— Task directions —
Output exactly the lines below, starting with the line that has "(∀ j, (s.q j).isWork" and going on through the line that has "(s.q k.toNat).fetched = [] → (s.q k.toNat).rxWait", both included, and no other lines.

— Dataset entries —
/-- R385 to R396, R403 to R408, R413, R581: doorbells, reads of entries, tables and bodies, completions, events and
receive delivery. Where a clause follows a choice of the model, the log names it: entries 107, 108, 109, 112, 113,
114, 115, 116, 117. -/
def Obligations.QueuesTakeCompleteAndDeliver : Prop :=
  (∀ (s : State), ∃ t, exec .dbBadWidth s = .next t ∧ t.cnt Cnt.QM_DB_BAD_WIDTH = (s.cnt Cnt.QM_DB_BAD_WIDTH + 1) % 2 ^ 64 ∧
    s.countsBut [Cnt.QM_DB_BAD_WIDTH] t ∧ s.sameBut [.cnts] t) ∧
  (∀ (s : State) (fn : BitVec 6) (v : BitVec 64), s.dmaQuiet → s.doorbellOk fn.toNat v.toNat = false →
    ∃ t, exec (.doorbell fn v) s = .next t ∧ t.cnt Cnt.QM_DOORBELLS = (s.cnt Cnt.QM_DOORBELLS + 1) % 2 ^ 64 ∧
      t.cnt Cnt.QM_DB_REJECT = (s.cnt Cnt.QM_DB_REJECT + 1) % 2 ^ 64 ∧
      (Table.get (fun _ => 0) s.lastPost 0x1905 = 0 → t.posted = s.posted ++ [⟨0x1905, v.toNat % 2 ^ 20⟩]) ∧
      s.sameBut [.cnts, .posted, .lastPost] t) ∧
  (∀ (s : State) (fn : BitVec 6) (v : BitVec 64) (k new : Nat), s.dmaQuiet → s.doorbellOk fn.toNat v.toNat = true → k = v.toNat % 2 ^ 20 →
    new = bits v.toNat 48 1 * (s.q k).n + bits v.toNat 32 16 →
    ∃ t, exec (.doorbell fn v) s = .next t ∧
      ((s.q k).isWork = true → (s.q k).fetched = [] → t.q k = { s.q k with
        pi := new, holdStart := if new = (s.q k).pi ∨ (s.q k).state ≠ 2 then (s.q k).holdStart else none } ∧
        s.queuesBut [k] t ∧ s.sameBut [.cnts, .queues] t) ∧
      ((s.q k).isWork = false → (s.q k).waiting = [] → (s.q k).events = [] → (s.q k).overflow = false → t.q k = { s.q k with
        ci := new, armed := (s.q k).armed || (v.getLsbD 20 && (s.q k).irqEn) } ∧ s.queuesBut [k] t ∧ s.sameBut [.cnts, .queues] t)) ∧
  (∀ (s : State) (k : BitVec 20), (s.q k.toNat).kind ≠ 3 → exec (.completionWrite k) s = .next s) ∧
  (∀ (s : State) (k : BitVec 20) (c : Cpl) (l : List Cpl), s.dmaQuiet → s.host.pmeEn = 0 → (s.q k.toNat).kind = 3 → (s.q k.toNat).ready = c :: l →
    (s.q k.toNat).waiting = [] → s.ringOpen (s.q k.toNat) = true → (s.q k.toNat).loc = false → (s.q k.toNat).armed = false →
    c.retires = 0 → c.hist = none → ∃ t, exec (.completionWrite k) s = .next t ∧
      t.out = s.out ++ [.hostWrite ((s.q k.toNat).entryAddr (s.q k.toNat).pi)
        (leBytes 32 (putBits c.image 255 1 (ownFor (s.q k.toNat).pi (s.q k.toNat).n)))] ∧
      t.q k.toNat = { s.q k.toNat with ready := l, pi := (s.q k.toNat).step (s.q k.toNat).pi 1 } ∧
      s.queuesBut [k.toNat] t ∧ s.sameBut [.out, .queues] t) ∧
  (∀ (s : State) (k : BitVec 20) (c : Cpl) (l : List Cpl), s.dmaQuiet → s.host.pmeEn = 0 → (s.q k.toNat).kind = 3 → (s.q k.toNat).ready = c :: l →
    s.ringOpen (s.q k.toNat) = false → (s.q k.toNat).waiting.length < 7 → ∃ t, exec (.completionWrite k) s = .next t ∧
      t.q k.toNat = { s.q k.toNat with ready := l, waiting := (s.q k.toNat).waiting ++ [c] } ∧ s.queuesBut [k.toNat] t ∧
      s.sameBut [.queues] t) ∧
  (∀ (s : State) (k : BitVec 20) (c : Cpl) (l : List Cpl), s.canonical = true → s.dmaQuiet → s.host.pmeEn = 0 → (s.q k.toNat).kind = 3 →
    (s.q k.toNat).ready = c :: l → s.ringOpen (s.q k.toNat) = false → (s.q k.toNat).waiting.length = 7 →
    ∃ t, exec (.completionWrite k) s = .next t ∧ (t.q k.toNat).overflow = true ∧ (t.q k.toNat).waiting = (s.q k.toNat).waiting ++ [c] ∧
      (∀ j, (s.q j).isWork = true → (s.q j).link = k.toNat → (s.q j).state = 2 → (t.q j).state = 3) ∧
      t.cnt Cnt.QM_CQ_OVERFLOW = (s.cnt Cnt.QM_CQ_OVERFLOW + 1) % 2 ^ 64 ∧ t.posted = s.posted ++ [⟨0x1902, k.toNat⟩] ∧
      s.sameBut [.cnts, .posted, .queues] t) ∧
  (∀ (s : State) (k : BitVec 20) (f : ReadEnd) (l : List (BitVec 256)), (s.q k.toNat).isWork = false ∨ ((s.q k.toNat).state ≠ 2 ∧ (s.q k.toNat).state ≠ 3) →
    exec (.workEntryFetch k f l) s = .next s) ∧
  (∀ (s : State) (k : BitVec 20) (l : List (BitVec 256)), (s.q k.toNat).isWork = true → (s.q k.toNat).state = 2 → (s.q k.toNat).entries = [] →
    (s.q k.toNat).fetched = [] → (s.q k.toNat).rxWait = [] → (s.q k.toNat).taken < 2 * (s.q k.toNat).n →
    ∀ p ∈ [(ReadEnd.refused, 3), (.poisoned, 4)], ∃ t u, exec (.workEntryFetch k p.1 l) s = .next t ∧
      s.sameBut [.free, .queues] u ∧ u.QueueHalted k.toNat (s.q k.toNat).taken 7 p.2 t ∧
      t.cnt Cnt.QM_FETCH_ERROR = (s.cnt Cnt.QM_FETCH_ERROR + 1) % 2 ^ 64) ∧
  (∀ (s : State) (k : BitVec 20) (v : BitVec 256), (s.q k.toNat).isWork = true → (s.q k.toNat).state = 3 → (s.q k.toNat).fetched = [] →
    (s.q k.toNat).failed = [] → 1 ≤ State.readable (s.q k.toNat) → (s.q k.toNat).taken < 2 * (s.q k.toNat).n →
    v.getLsbD 255 = Nat.beq (ownFor (s.q k.toNat).taken (s.q k.toNat).n) 1 → ∃ t, exec (.workEntryFetch k .good [v]) s = .next t ∧
      t.q k.toNat = { s.q k.toNat with fetched := [Entry.ofBits (s.q k.toNat).taken v] } ∧ s.queuesBut [k.toNat] t ∧ s.sameBut [.queues] t) ∧
  (∀ (s : State) (k : BitVec 20) (v : BitVec 256), (s.q k.toNat).kind = 5 → (s.q k.toNat).state = 2 → (s.q k.toNat).fetched = [] →
    (s.q k.toNat).failed = [] → 1 ≤ State.readable (s.q k.toNat) → (s.q k.toNat).taken < 2 * (s.q k.toNat).n →
    (s.q k.toNat).below (s.q k.toNat).taken = true → cmdFault (Entry.ofBits (s.q k.toNat).taken v) = none →
    v.getLsbD 255 = Nat.beq (ownFor (s.q k.toNat).taken (s.q k.toNat).n) 1 → ∃ t, exec (.workEntryFetch k .good [v]) s = .next t ∧
      t.q k.toNat = { s.q k.toNat with
        entries := (s.q k.toNat).entries ++ [Entry.ofBits (s.q k.toNat).taken v], taken := (s.q k.toNat).step (s.q k.toNat).taken 1 } ∧
      s.queuesBut [k.toNat] t ∧ s.sameBut [.queues] t) ∧
  (∀ (s : State) (k : BitVec 20) (v : BitVec 256), (s.q k.toNat).isWork = true → (s.q k.toNat).state = 2 → (s.q k.toNat).fetched = [] →
    (s.q k.toNat).failed = [] → 1 ≤ State.readable (s.q k.toNat) → (s.q k.toNat).taken < 2 * (s.q k.toNat).n →
    (s.q k.toNat).below (s.q k.toNat).taken = true → v.getLsbD 255 = Nat.beq (ownFor (s.q k.toNat).taken (s.q k.toNat).n) 0 →
    ∃ t, exec (.workEntryFetch k .good [v]) s = .next t ∧
      t.q k.toNat = { s.q k.toNat with failed := [((s.q k.toNat).taken, 1, s.tb.uptime)] } ∧ s.queuesBut [k.toNat] t ∧ s.sameBut [.queues] t) ∧
  (∀ (s : State) (k : BitVec 20) (p : Nat) (f : ReadEnd) (l : List (BitVec 128)) (b : List Byte), s.entryAt k.toNat p = none →
    exec (.fragmentTableRead k p f l) s = .next s ∧ exec (.txBodyReadDone k p f b) s = .next s) ∧
  (∀ (s : State) (k : BitVec 20) (p : Nat) (l : List (BitVec 128)) (e : Entry), s.entryAt k.toNat p = some e → e.phase = .table →
    (s.q k.toNat).state = 2 → ∀ x ∈ [(ReadEnd.refused, 3), (.poisoned, 4)],
    ∃ t, exec (.fragmentTableRead k p x.1 l) s = .next t ∧ s.QueueHalted k.toNat p 7 x.2 t) ∧
  (∀ (s : State) (k : BitVec 20) (p : Nat) (v : BitVec 128) (e : Entry), s.entryAt k.toNat p = some e → e.phase = .table → e.left = 1 →
    v.getLsbD 96 = false → bits v.toNat 97 31 = 0 → 0 < bits v.toNat 64 32 → ∃ t, exec (.fragmentTableRead k p .good [v]) s = .next t ∧
      (e.sum + bits v.toNat 64 32 = e.len → t.entryAt k.toNat p = some { e with phase := .body, sum := e.len } ∧ s.sameBut [.queues] t) ∧
      (e.sum + bits v.toNat 64 32 ≠ e.len → State.entryEnds k.toNat p 8 2 t ∧ s.sameBut [.cnts, .queues] t)) ∧
  (∀ (s : State) (k : BitVec 20) (p : Nat) (v : BitVec 128) (e : Entry), s.entryAt k.toNat p = some e → e.phase = .table → e.left = 1 →
    v.getLsbD 96 = true → (s.q k.toNat).state = 2 → ∃ t, exec (.fragmentTableRead k p .good [v]) s = .next t ∧
      (s.fld Reg.QM_HOP_LIMIT_LIMIT < e.hops + 1 → s.QueueHalted k.toNat p 6 (min 255 e.hops) t) ∧
      (e.hops + 1 ≤ s.fld Reg.QM_HOP_LIMIT_LIMIT → bits v.toNat 97 31 = 0 → bits v.toNat 0 64 % 16 = 0 → 1 ≤ bits v.toNat 64 32 →
        bits v.toNat 64 32 ≤ 255 → t.entryAt k.toNat p = some { e with hops := e.hops + 1, left := bits v.toNat 64 32 } ∧
        s.sameBut [.queues] t)) ∧
  (∀ (s : State) (k : BitVec 20) (p : Nat) (b : List Byte) (e : Entry), s.entryAt k.toNat p = some e → (s.q k.toNat).kind = 1 → e.phase = .body →
    ∃ t, exec (.txBodyReadDone k p .refused b) s = .next t ∧ State.entryEnds k.toNat p 0x0D 0 t ∧ s.sameBut [.cnts, .queues] t) ∧
  (∀ (s : State) (k : BitVec 20) (p : Nat) (b : List Byte) (e : Entry), s.entryAt k.toNat p = some e → (s.q k.toNat).kind = 1 → e.phase = .body →
    s.payloadQueue k.toNat = true → ∃ t, exec (.txBodyReadDone k p .good b) s = .next t ∧
      t.ring = { s.ring with bodies := s.ring.bodies ++ [⟨k.toNat, p, b.take e.len, false⟩] } ∧
      t.entryAt k.toNat p = some { e with phase := .started } ∧ s.sameBut [.queues, .ring] t) ∧
  (∀ (s : State) (k : BitVec 20) (p : Nat) (b : List Byte) (e : Entry), s.entryAt k.toNat p = some e → (s.q k.toNat).kind = 1 → e.phase = .body →
    s.payloadQueue k.toNat = false → State.cellsFor ((b.take e.len).length + 4) ≤ s.cells.free → e.q1.testBit 26 = false → e.q1.testBit 27 = false →
    ∃ t u, exec (.txBodyReadDone k p .good b) s = .next t ∧
      t = u.toHub (s.q k.toNat).port (u.txOfEntry k.toNat p s.nextFrame (b.take e.len) false) ∧
      u.frame s.nextFrame = { cells := State.cellsFor ((b.take e.len).length + 4), copies := 1 } ∧
      u.entryAt k.toNat p = some { e with phase := .started, copies := 1 } ∧ u.nextFrame = s.nextFrame + 1 ∧
      s.sameBut [.cells, .frames, .nextFrame, .queues] u) ∧
  (∀ (s : State), s.posted = [] → exec .eventPost s = .next s) ∧
  (∀ (s : State) (e : Event) (l : List Event), s.posted = e :: l → s.eventRoute e = none → ∃ t, exec .eventPost s = .next t ∧
    t.posted = l ∧ t.cnt Cnt.QM_EVT_UNROUTED = (s.cnt Cnt.QM_EVT_UNROUTED + 1) % 2 ^ 64 ∧ s.sameBut [.posted, .cnts] t) ∧
  (∀ (s : State) (e : Event) (l : List Event) (k : Nat), s.posted = e :: l → s.eventRoute e = some k → s.host.pmeEn = 0 → (s.q k).state = 2 →
    (s.q k).kind = 4 → (s.q k).loc = false → (s.q k).armed = false → ∃ t, exec .eventPost s = .next t ∧ t.posted = l ∧
      ((s.q k).events = [] → s.ringOpen (s.q k) = true → t.q k = { s.q k with
        pi := (s.q k).step (s.q k).pi 1, seq := ((s.q k).seq + 1) % 65536 } ∧
        t.out = s.out ++ [.hostWrite ((s.q k).entryAddr (s.q k).pi) (leBytes 16 (putBits (e.data % 2 ^ 64 + e.code % 2 ^ 16 * 2 ^ 64 +
          (s.q k).seq % 2 ^ 16 * 2 ^ 80) 127 1 (ownFor (s.q k).pi (s.q k).n)))] ∧ s.sameBut [.posted, .out, .queues] t) ∧
      (s.ringOpen (s.q k) = false → (s.q k).events.length < 16 → t.q k = { s.q k with
        events := (s.q k).events ++ [(e.code, e.data, (s.q k).seq)], seq := ((s.q k).seq + 1) % 65536 } ∧ s.sameBut [.posted, .queues] t) ∧
      (s.ringOpen (s.q k) = false → 16 ≤ (s.q k).events.length → t.q k = { s.q k with seq := ((s.q k).seq + 1) % 65536 } ∧
        t.cnt Cnt.QM_EQ_DROPPED = (s.cnt Cnt.QM_EQ_DROPPED + 1) % 2 ^ 64 ∧ s.sameBut [.posted, .cnts, .queues] t)) ∧
  (∀ (s : State) (k : BitVec 20), (s.q k.toNat).kind ≠ 2 → exec (.rxDelivery k) s = .next s) ∧
  (∀ (s : State) (k : BitVec 20) (c : RxCopy) (e : Entry), (s.q k.toNat).kind = 2 → (s.q k.toNat).state = 2 → s.host.pmeEn = 0 →
    (s.q k.toNat).rxWait = [c] → c.used = 0 → c.written = 0 → c.reply = none → c.poisoned = false → c.hist = false → c.bytes ≠ [] →
    (s.q k.toNat).fetched = [e] → (s.q k.toNat).below e.pos = true → rxFault e = none → c.bytes.length ≤ e.len →
    (s.q k.toNat).entries = [] → (s.q k.toNat).link ≠ k.toNat → s.canRequest (s.q k.toNat).func = true →
    ∃ t x, exec (.rxDelivery k) s = .next t ∧ t.out = s.out ++ [.hostWrite e.q0 c.bytes] ∧ (t.q k.toNat).rxWait = [] ∧
      (t.q k.toNat).taken = (s.q k.toNat).step (s.q k.toNat).taken 1 ∧
      t.frame c.frame = { s.frame c.frame with copies := (s.frame c.frame).copies - 1 } ∧
      (t.q (s.q k.toNat).link).ready = (s.q (s.q k.toNat).link).ready ++ [x] ∧ x.status = 0 ∧ x.kind = 1 ∧ x.retires = 1 ∧
      x.qid = k.toNat ∧ x.stamp = c.stamp ∧ x.body = e.pos % (s.q k.toNat).n + 2 ^ 16 + c.source % 256 * 2 ^ 24 +
        c.bytes.length % 65536 * 2 ^ 32 ∧ s.sameBut [.out, .frames, .queues] t) ∧
  (∀ (s : State) (k : BitVec 20) (c : RxCopy), (s.q k.toNat).kind = 2 → (s.q k.toNat).state = 2 → s.host.pmeEn = 0 → (s.q k.toNat).rxWait = [c] →
    (s.q k.toNat).fetched = [] → (s.q k.toNat).holdStart = none → (s.q k.toNat).taken = (s.q k.toNat).pi →
    ∃ t, exec (.rxDelivery k) s = .next t ∧ t.q k.toNat = { s.q k.toNat with holdStart := some s.tb.uptime } ∧
      s.queuesBut [k.toNat] t ∧ s.sameBut [.queues] t) ∧
  (∀ (s : State) (k : BitVec 20) (c : RxCopy) (a : Nat), (s.q k.toNat).rxWait = [c] → (s.q k.toNat).holdStart = some a →
    s.tb.uptime < a + s.fld Reg.QM_RX_HOLD_HOLD_US * 1000 → exec (.rxHoldExpire k) s = .next s) ∧
  (∀ (s : State) (k : BitVec 20), (s.q k.toNat).rxWait = [] → exec (.rxHoldExpire k) s = .next s) ∧
  (∀ (s : State) (k : BitVec 20) (c : RxCopy) (a : Nat), (s.q k.toNat).rxWait = [c] → (s.q k.toNat).holdStart = some a →
    a + s.fld Reg.QM_RX_HOLD_HOLD_US * 1000 ≤ s.tb.uptime → c.used = 0 → c.flow = none → ∃ t, exec (.rxHoldExpire k) s = .next t ∧
      t.q k.toNat = { s.q k.toNat with rxWait := [], holdStart := none } ∧
      t.frame c.frame = { s.frame c.frame with copies := (s.frame c.frame).copies - 1 } ∧
      t.cnt Cnt.QM_RX_DROP_NOBUF = (s.cnt Cnt.QM_RX_DROP_NOBUF + 1) % 2 ^ 64 ∧ s.sameBut [.cnts, .frames, .queues] t)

— Answer —
      (∀ j, (s.q j).isWork = true → (s.q j).link = k.toNat → (s.q j).state = 2 → (t.q j).state = 3) ∧
      t.cnt Cnt.QM_CQ_OVERFLOW = (s.cnt Cnt.QM_CQ_OVERFLOW + 1) % 2 ^ 64 ∧ t.posted = s.posted ++ [⟨0x1902, k.toNat⟩] ∧
      s.sameBut [.cnts, .posted, .queues] t) ∧
  (∀ (s : State) (k : BitVec 20) (f : ReadEnd) (l : List (BitVec 256)), (s.q k.toNat).isWork = false ∨ ((s.q k.toNat).state ≠ 2 ∧ (s.q k.toNat).state ≠ 3) →
    exec (.workEntryFetch k f l) s = .next s) ∧
  (∀ (s : State) (k : BitVec 20) (l : List (BitVec 256)), (s.q k.toNat).isWork = true → (s.q k.toNat).state = 2 → (s.q k.toNat).entries = [] →
    (s.q k.toNat).fetched = [] → (s.q k.toNat).rxWait = [] → (s.q k.toNat).taken < 2 * (s.q k.toNat).n →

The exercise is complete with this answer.